Всех заговорщиков переслали в Санкт-Петербург; императором была назначена следственная комиссия, состоявшая из военного министра Татищева, великого князя Михаила, тайного советника князя Голицына, Голенищева-Кутузова, сменившего графа Милорадовича на посту военного губернатора Санкт-Петербурга, и четырех генерал-адъютантов — Чернышева, Бенкендорфа, Левашева и Потапова; начавшееся расследование должно было вестись с беспристрастностью, залогом которой служили перечисленные нами имена членов комиссии.
Но, как это повелось в Санкт-Петербурге, все делалось втихомолку и втайне и наружу ничего не выплывало. Более того, вот что было странно: на следующий же день после того как войскам было объявлено в официальном сообщении, что все изменники арестованы, о них перестали говорить, как если бы их никогда не существовало или как если бы они явились в этот мир сами по себе и не имели семьи; ни один из домов не затворил окон в знак утраты, ни одно лицо не омрачилось грустью в знак траура. Все продолжало идти так, будто ничего особенного не произошло. Одна лишь Луиза рискнула пойти на отчаянный шаг, уже описанный нами, и, должно быть, беспримерный на памяти московитов; тем не менее каждый, по моему предположению, в глубине души чувствовал, как и я, что скоро настанет то утро, когда, словно распустившийся кроваво-красный цветок, появится какая-нибудь страшная новость, ибо существование заговора не подлежало сомнению, а намерения заговорщиков были смертоубийственными; и хотя все знали природную доброту императора, было совершенно ясно, что всех простить он не может: кровь взывала к крови.
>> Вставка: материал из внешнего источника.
-- ==== Sys2Proof/Laws/Ops.lean ====
section
/-! SUPPORT. What the shared operations do: reading a space after each of them, and which registers each leaves alone.
The provers cite these instead of unfolding an operation. -/

namespace Sys2Proof.Machine

/-! ### Reading depends on the contents of a space and on the reset count only -/

theorem State.byte_eq_of_mem {s t : State} {sp : Space} (hm : t.mem sp = s.mem sp) (hr : t.resets = s.resets) (a : Nat) :
    t.byte sp a = s.byte sp a := by simp [State.byte, hm, hr]

theorem State.word_eq_of_mem {s t : State} {sp : Space} (hm : t.mem sp = s.mem sp) (hr : t.resets = s.resets) (w : Nat) :
    t.word sp w = s.word sp w := by simp [State.word, hm, hr]

theorem State.bit_eq_of_mem {s t : State} {sp : Space} (hm : t.mem sp = s.mem sp) (hr : t.resets = s.resets) (i : Nat) :
    t.bit sp i = s.bit sp i := by simp [State.bit, hm, hr]

/-- A word is made of its four bytes. -/
theorem State.word_eq_of_bytes {s t : State} {sp : Space} {w : Nat}
    (h : ∀ k, k < 4 → t.byte sp (4 * w + k) = s.byte sp (4 * w + k)) : t.word sp w = s.word sp w :=
  Memory.word_congr h

/-- A bit is a bit of its byte. -/
theorem State.bit_eq_of_byte {s t : State} {sp : Space} {i : Nat} (h : t.byte sp (i / 8) = s.byte sp (i / 8)) :
    t.bit sp i = s.bit sp i := congrArg (fun b : Byte => b.getLsbD (i % 8)) h

theorem State.sample_eq_of_mem {s t : State} {sp : Space} (hm : t.mem sp = s.mem sp) (hr : t.resets = s.resets)
    (i : Nat) : t.sample sp i = s.sample sp i := by
  simp [State.sample, State.word_eq_of_mem hm hr]

theorem State.samples_eq_of_mem {s t : State} {sp : Space} (hm : t.mem sp = s.mem sp) (hr : t.resets = s.resets)
    (a b : Nat) : t.samples sp a b = s.samples sp a b := by
  simp only [State.samples]; congr 1; funext i; exact State.sample_eq_of_mem hm hr i

theorem State.bits_eq_of_mem {s t : State} {sp : Space} (hm : t.mem sp = s.mem sp) (hr : t.resets = s.resets)
    (a b : Nat) : t.bits sp a b = s.bits sp a b := by
  simp only [State.bits]; congr 1; funext i; exact State.bit_eq_of_mem hm hr i

theorem State.bytes_eq_of_mem {s t : State} {sp : Space} (hm : t.mem sp = s.mem sp) (hr : t.resets = s.resets)
    (a b : Nat) : t.bytes sp a b = s.bytes sp a b := by
  simp only [State.bytes]; congr 1; funext i; exact State.byte_eq_of_mem hm hr i

/-- A register is a function of the register fields. -/
@[simp] theorem State.reg_complete (s : State) (c : ResultCode) {r : Reg} (h : r ≠ .status) :
    (s.complete c).reg r = s.reg r := by
  cases r <;> first | rfl | exact absurd rfl h

/-- The flags in `STATUS` (R24). -/
theorem statusWord_bits (s : State) : (statusWord s).getLsbD 0 = s.busy ∧ (statusWord s).getLsbD 1 = s.done ∧
    (statusWord s).getLsbD 2 = s.ovr ∧ (statusWord s).getLsbD 3 = false ∧ (statusWord s).extractLsb' 4 4 = s.res.bits := by
  unfold statusWord
  generalize s.res.bits = r
  generalize s.busy = b
  generalize s.done = d
  generalize s.ovr = o
  revert r b d o
  decide

/-- `CTRL` holds the enable bit and nothing else (R25). -/
theorem ctrlWord_bit (s : State) : (ctrlWord s).getLsbD 0 = s.ie := by
  unfold ctrlWord; cases s.ie <;> decide

theorem ctrlWord_eq_and (v : Word) : 0#31 ++ BitVec.ofBool (v.getLsbD 0) = v &&& 1#32 := by
  apply BitVec.eq_of_getLsbD_eq
  intro i _
  rw [BitVec.getLsbD_append, BitVec.getLsbD_and]
  cases i with
  | zero => simp
  | succ i => simp [BitVec.getLsbD_one]

/-! ### Frames compose -/

theorem KeepsRegs.refl (l : List Reg) (s : State) : KeepsRegs l s s := fun _ _ => rfl

theorem KeepsRegs.trans {l : List Reg} {s t u : State} (h : KeepsRegs l s t) (h' : KeepsRegs l t u) :
    KeepsRegs l s u := fun r hr => (h' r hr).trans (h r hr)

theorem KeepsRegs.mono {l l' : List Reg} {s t : State} (h : KeepsRegs l s t) (hl : ∀ r ∈ l, r ∈ l') :
    KeepsRegs l' s t := fun r hr => h r fun hm => hr (hl r hm)

theorem KeepsBytes.refl (l : List Space) (s : State) : KeepsBytes l s s := fun _ _ _ => rfl

theorem KeepsBytes.trans {l : List Space} {s t u : State} (h : KeepsBytes l s t) (h' : KeepsBytes l t u) :
    KeepsBytes l s u := fun sp a hs => (h' sp a hs).trans (h sp a hs)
Время от времени лучик надежды пронизывал этот сумрак, словно тусклый отблеск света, давая новые доказательства снисходительных настроений императора. В представленном ему списке участников заговора он увидел имя, дорогое для всей России: имя Суворова. В самом деле, внук прославленного победителя при Треббии оказался в числе заговорщиков. Николай, дойдя до его фамилии в списке, остановился; затем, немного помолчав, он произнес, обращаясь как бы к самому себе:
— Нельзя допустить, чтобы столь великое имя оказалось запятнано.
И, повернувшись к начальнику полиции, представившему ему этот список, он сказал:
— Я сам буду допрашивать поручика Суворова.
На следующий день молодого человека привели к императору, которого он ожидал увидеть раздраженным и грозным, но лицо которого, напротив, оказалось спокойным и доброжелательным. Более того, первые же слова царя, обращенные к обвиняемому, не оставили у того сомнений, в каком направлении пойдет допрос. Все вопросы монарха, подготовленные с отеческой участливостью, были поставлены так, что оправдание подследственного становилось неизбежным. В самом деле, после каждого из этих вопросов, на которые нельзя было ответить иначе, чем «да» или «нет», царь поворачивался к тем, кого он пригласил в качестве свидетелей этой сцены, и говорил им:
— Вы прекрасно видите, вы понимаете, господа, я же говорил это: человек, носящий фамилию Суворов, бунтовщиком быть не может.
И Суворов, освобожденный из-под стражи, вернулся в свой полк и через несколько дней был произведен в капитаны.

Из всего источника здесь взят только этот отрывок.